The Fund is deemed to own approximately 96.0% of the Issuer’s outstanding Common Stock.  Vicis, on behalf of the Fund, acquired the Common Stock for investment purposes in the ordinary course of its business pursuant to specified investment objectives of the Fund.  On November 22, 2006, Mr. Christopher Phillips was named Interim Chief Executive Officer, Chief Financial Officer, and director of the Issuer. Mr. Phillips resigned from his position of Interim Chief Executive Officer and Chief Financial Officer on January 23, 2008, but continued to serve as a director of the Issuer.  In February 2008, Vicis employed Mr. Phillips in the position of Managing Director.

From 2004 through January 2008, Mr. Phillips served as President and CEO of Apogee Financial Investments, Inc., a merchant bank that owns 100% of Midtown Partners & Co., LLC, a FINRA licensed broker-dealer. From 2000 through January 2008, he also served as managing member of TotalCFO, LLC, which provides consulting and CFO services to a number of public and private companies and high net worth individuals. Mr. Phillips received a B.S. in Accounting and Finance and a Masters of Accountancy, with a concentration in Tax, both from the University of Florida. Mr. Phillips is a Florida CPA, and is currently a director of The Amacore Group, Inc., Brookside Technology Holdings Corp., OmniReliant Holdings, Inc., Precision Aerospace Components, Inc., MDwerks, Inc, and a number of private companies.

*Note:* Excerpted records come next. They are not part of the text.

-- ==== Sys2Proof/Machine/Core.lean ====
section
/-! DEFINITION. The machine behind the host's interface. -/

def Sys2Proof.core : Host.Core :=
  { State := Sys2Proof.Machine.State, Fault := Sys2Proof.Machine.Fault,
    Refusal := Sys2Proof.Machine.Refusal, step := Sys2Proof.Machine.step,
    reset := Sys2Proof.Machine.State.reset }
end

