/-- R79: `jac` satisfies the rule's recursion, and it is the symbol the engine writes to RESULT; the rule's
example takes 3 micro-steps. (The equations of `go` and `jac` hold for all arguments; outside the rule's domain,
odd n and 0 < a < n, they are the model's own totalisation: log entry 19.) -/
def Obligations.EngineComputesJac : Prop :=
  (∀ a n : Nat, jac a n = go a n 1)
  ∧ (∀ (p : Nat) (s : Int), go 0 p s = if p = 1 then s else 0)
  ∧ (∀ (a p : Nat) (s : Int), a ≠ 0 → a % 2 = 0 →
      go a p s = go (a / 2) p (if p % 8 = 3 ∨ p % 8 = 5 then -s else s))
  ∧ (∀ (a p : Nat) (s : Int), a % 2 = 1 →
      go a p s = go (p % a) a (if a % 4 = 3 ∧ p % 4 = 3 then -s else s))
  ∧ (∀ (nw : Nat) (b : Block nw), b.fsm ≠ .busy → b.preconditionHolds →
      ∃ m, (∀ j, j < m → (microSteps j (doStart b)).fsm = .busy)
        ∧ (microSteps m (doStart b)).fsm = .done
        ∧ (microSteps m (doStart b)).result = enc (jac b.aVal b.nVal))
  ∧ (∀ (nw : Nat) (b : Block nw), b.fsm ≠ .busy → b.aVal = 5 → b.nVal = 21 →
      (microSteps 2 (doStart b)).fsm = .busy ∧ (microSteps 3 (doStart b)).fsm = .done
      ∧ (microSteps 3 (doStart b)).result = 0x00000001#32)

/-- R84: the symbol is -1, 0 or +1, and 0 exactly when gcd(a, n) > 1. -/
def Obligations.JacZeroIffGcd : Prop :=
  ∀ a n : Nat, n % 2 = 1 → 0 < a → a < n →
    (jac a n = -1 ∨ jac a n = 0 ∨ jac a n = 1) ∧ (jac a n = 0 ↔ 1 < Nat.gcd a n)

/-- R83: the engine's function is the general Jacobi symbol for every odd n, and the Legendre symbol when
n is prime. -/
def Obligations.JacIsJacobiSymbol : Prop :=
  (∀ a n : Nat, n % 2 = 1 → 3 ≤ n → 0 < a → a < n → jac a n = jacobiSym (a : Int) n)
  ∧ (∀ (a p : Nat) [Fact p.Prime], p % 2 = 1 → 0 < a → a < p → jac a p = legendreSym p (a : Int))

/-- R85: multiplicativity where the product does not reduce to 0; where it does, the block answers the
left-hand call with fault 2. -/
def Obligations.JacMultiplicative : Prop :=
  (∀ a b n : Nat, n % 2 = 1 → 3 ≤ n → 0 < a → a < n → 0 < b → b < n → (a * b) % n ≠ 0 →
      jac ((a * b) % n) n = jac a n * jac b n)
  ∧ (∀ (nw a b n : Nat) (blk : Block nw), n % 2 = 1 → (a * b) % n = 0 → blk.fsm ≠ .busy →
      blk.aVal = (a * b) % n → blk.nVal = n →
      (doStart blk).fsm = .error ∧ (doStart blk).errcode = 2#4)

/-- R86: in a BUSY state with snapshot (A0, N0), J(A0, N0) = sign · J'(wa, wp): an accepted START
establishes it and every step that stays BUSY keeps it. (J'(0, 1) = 1 and J'(0, m) = 0 for m > 1 are values
of the Jacobi symbol itself.) -/
def Obligations.ValueInvariant : Prop :=
  (∀ s t : State, step s = .next t → s.acceptsStart → t.block.fsm = .busy →
      jacobiSym (s.block.aVal : Int) s.block.nVal
        = signOf t.block.wt * jacobiSym (t.block.wa.toNat : Int) t.block.wp.toNat)
  ∧ (∀ (s t : State) (A0 N0 : Nat), s.block.ComputesFrom A0 N0 →
      jacobiSym (A0 : Int) N0 = signOf s.block.wt * jacobiSym (s.block.wa.toNat : Int) s.block.wp.toNat →
      step s = .next t → t.block.fsm = .busy →
      jacobiSym (A0 : Int) N0 = signOf t.block.wt * jacobiSym (t.block.wa.toNat : Int) t.block.wp.toNat)
  ∧ jacobiSym 0 1 = 1 ∧ (∀ m : Nat, 1 < m → jacobiSym 0 m = 0)

/-- The client contracts of R87 and R88 on a block that does not reduce its argument: for an odd prime p and
any y, presenting (y mod p, p) raises fault 2 exactly when p divides y, and otherwise the symbol is the
Legendre symbol of y, never 0; and (a, p·q) with 2 ≤ a < p·q raises no fault. -/
def Obligations.ClientContracts : Prop :=
  (∀ (nw y p : Nat) [Fact p.Prime] (b : Block nw), p % 2 = 1 → b.fsm ≠ .busy → b.aVal = y % p → b.nVal = p →
      (p ∣ y → (doStart b).fsm = .error ∧ (doStart b).errcode = 2#4)
      ∧ (¬ p ∣ y → (doStart b).fsm = .busy ∧ jac (y % p) p = legendreSym p (y : Int) ∧ jac (y % p) p ≠ 0))
  ∧ (∀ (nw a p q : Nat) (b : Block nw), p % 2 = 1 → q % 2 = 1 → b.fsm ≠ .busy → 2 ≤ a → a < p * q →
      b.aVal = a → b.nVal = p * q → (doStart b).fsm = .busy)
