-- ==== Sys2Proof/Tests/Slice0.lean ====
section
/-! SUPPORT. Tests. Expected values come from 95_test_vectors.md (V-…, P…) and from the rules' own examples.
Then, for every obligation that has hypotheses, a theorem `witness_<Obligation>` with a concrete state and
operands that meet them together. Small states only: a W = 64 instance (program P5's configuration). -/

namespace Sys2Proof.Tests

open Sys2Proof Sys2Proof.Machine

/-! ## Decoding: one word for every row, written out from R48 and R49 -/

/-- R48: dir 0, zeros, off 0x00C, zeros: its second example. -/
theorem test_decode_rd : decode (.record 0b0000000000000000000000000000110000000000000000000000000000000000#64)
    = .ok (.rd 0x00C#12) := by decide

/-- R48: dir 1, zeros, off 0x200, data 0x15: its third example. -/
theorem test_decode_wr : decode (.record 0b1000000000000000000000100000000000000000000000000000000000010101#64)
    = .ok (.wr 0x200#12 0x00000015#32) := by decide

/-- R49, R50; V-C18: CMD 0x0 below ignored ones. -/
theorem test_decode_nop : decode (.command 0b11111111111111111111111111110000#32) = .ok (.nop 0xFFFFFFF#28) := by
  decide

/-- R49, R50; V-C19: 0xABCDE001 is START. -/
theorem test_decode_start : decode (.command 0b10101011110011011110000000000001#32)
    = .ok (.start 0xABCDE00#28) := by decide

/-- R49, R50; V-C20. -/
theorem test_decode_clear : decode (.command 0b00000000000000000000000000000010#32) = .ok (.clear 0#28) := by decide

/-- R74; V-C17: 0x00000013 has CMD 0x3. -/
theorem test_decode_reserved : decode (.command 0x00000013#32) = .error (.reservedCommand 0x00000013#32) := by
  decide

/-- R48: bit 44 must be zero, and the data of an RD must be. -/
theorem test_decode_malformed :
    decode (.record 0x8000100000000000#64) = .error (.mustBeZero 0x8000100000000000#64)
    ∧ decode (.record 0x0000000000000001#64) = .error (.mustBeZero 0x0000000000000001#64) := by decide

/-! ## Well-formedness: each check refuses an ill-formed term (R58 to R62, W = 64) -/

theorem test_wellFormed_aWord : Stmt.wellFormed .twoWords (.rd (.aWord 2)) = false := by decide
theorem test_wellFormed_nWord : Stmt.wellFormed .twoWords (.rd (.nWord 2)) = false := by decide
theorem test_wellFormed_offset : Stmt.wellFormed .twoWords (.rd (.offset 0x1000)) = false := by decide
theorem test_wellFormed_wrTarget : Stmt.wellFormed .twoWords (.wr (.aWord 2) .start) = false := by decide
theorem test_wellFormed_value : Stmt.wellFormed .twoWords (.wr .ctrl (.numeral (2 ^ 32))) = false := by decide
theorem test_wellFormed_wrop : Stmt.wellFormed .twoWords (.wrop .a (2 ^ 64)) = false := by decide
theorem test_wellFormed_wropShort_value : Stmt.wellFormed .twoWords (.wropShort .n (2 ^ 64) 1) = false := by decide
theorem test_wellFormed_wropShort_none : Stmt.wellFormed .twoWords (.wropShort .n 5 0) = false := by decide
theorem test_wellFormed_wropShort_many : Stmt.wellFormed .twoWords (.wropShort .n 5 3) = false := by decide
theorem test_wellFormed_poll : Stmt.wellFormed .twoWords (.poll 0) = false := by decide
theorem test_wellFormed_jacobi_a : Stmt.wellFormed .twoWords (.jacobi (2 ^ 64) 3 1) = false := by decide
theorem test_wellFormed_jacobi_n : Stmt.wellFormed .twoWords (.jacobi 1 (2 ^ 64) 1) = false := by decide
theorem test_wellFormed_jacobi_reads : Stmt.wellFormed .twoWords (.jacobi 1 3 0) = false := by decide
theorem test_wellFormed_accepts : Stmt.wellFormed .twoWords (.jacobi (2 ^ 64 - 1) (2 ^ 64 - 1) 1) = true
    ∧ Stmt.wellFormed .twoWords (.wr (.nWord 1) (.numeral (2 ^ 32 - 1))) = true
    ∧ Stmt.wellFormed .twoWords (.rd (.offset 0xFFF)) = true := by decide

Vicis and representatives of Vicis and the Fund have had discussions with senior management of the Issuer and may in the future have such discussions concerning ways in which the Issuer could maximize shareholder value.

Except as set forth in this Item 4, Vicis has no present plan or proposal that relates to or would result in any of the actions specified in clauses (a) through (j) of Item 4 of Schedule 13D of the Act, but will continue to review this position based upon further developments.

 
 

 
 
As permitted by law, Vicis may purchase shares of Common Stock or other securities convertible, exchangeable or exercisable into Common Stock or dispose of any or all of such securities from time to time in the open market, in privately negotiated transactions, or otherwise, depending upon future evaluation of the Issuer and upon other developments, including general economic and stock market conditions.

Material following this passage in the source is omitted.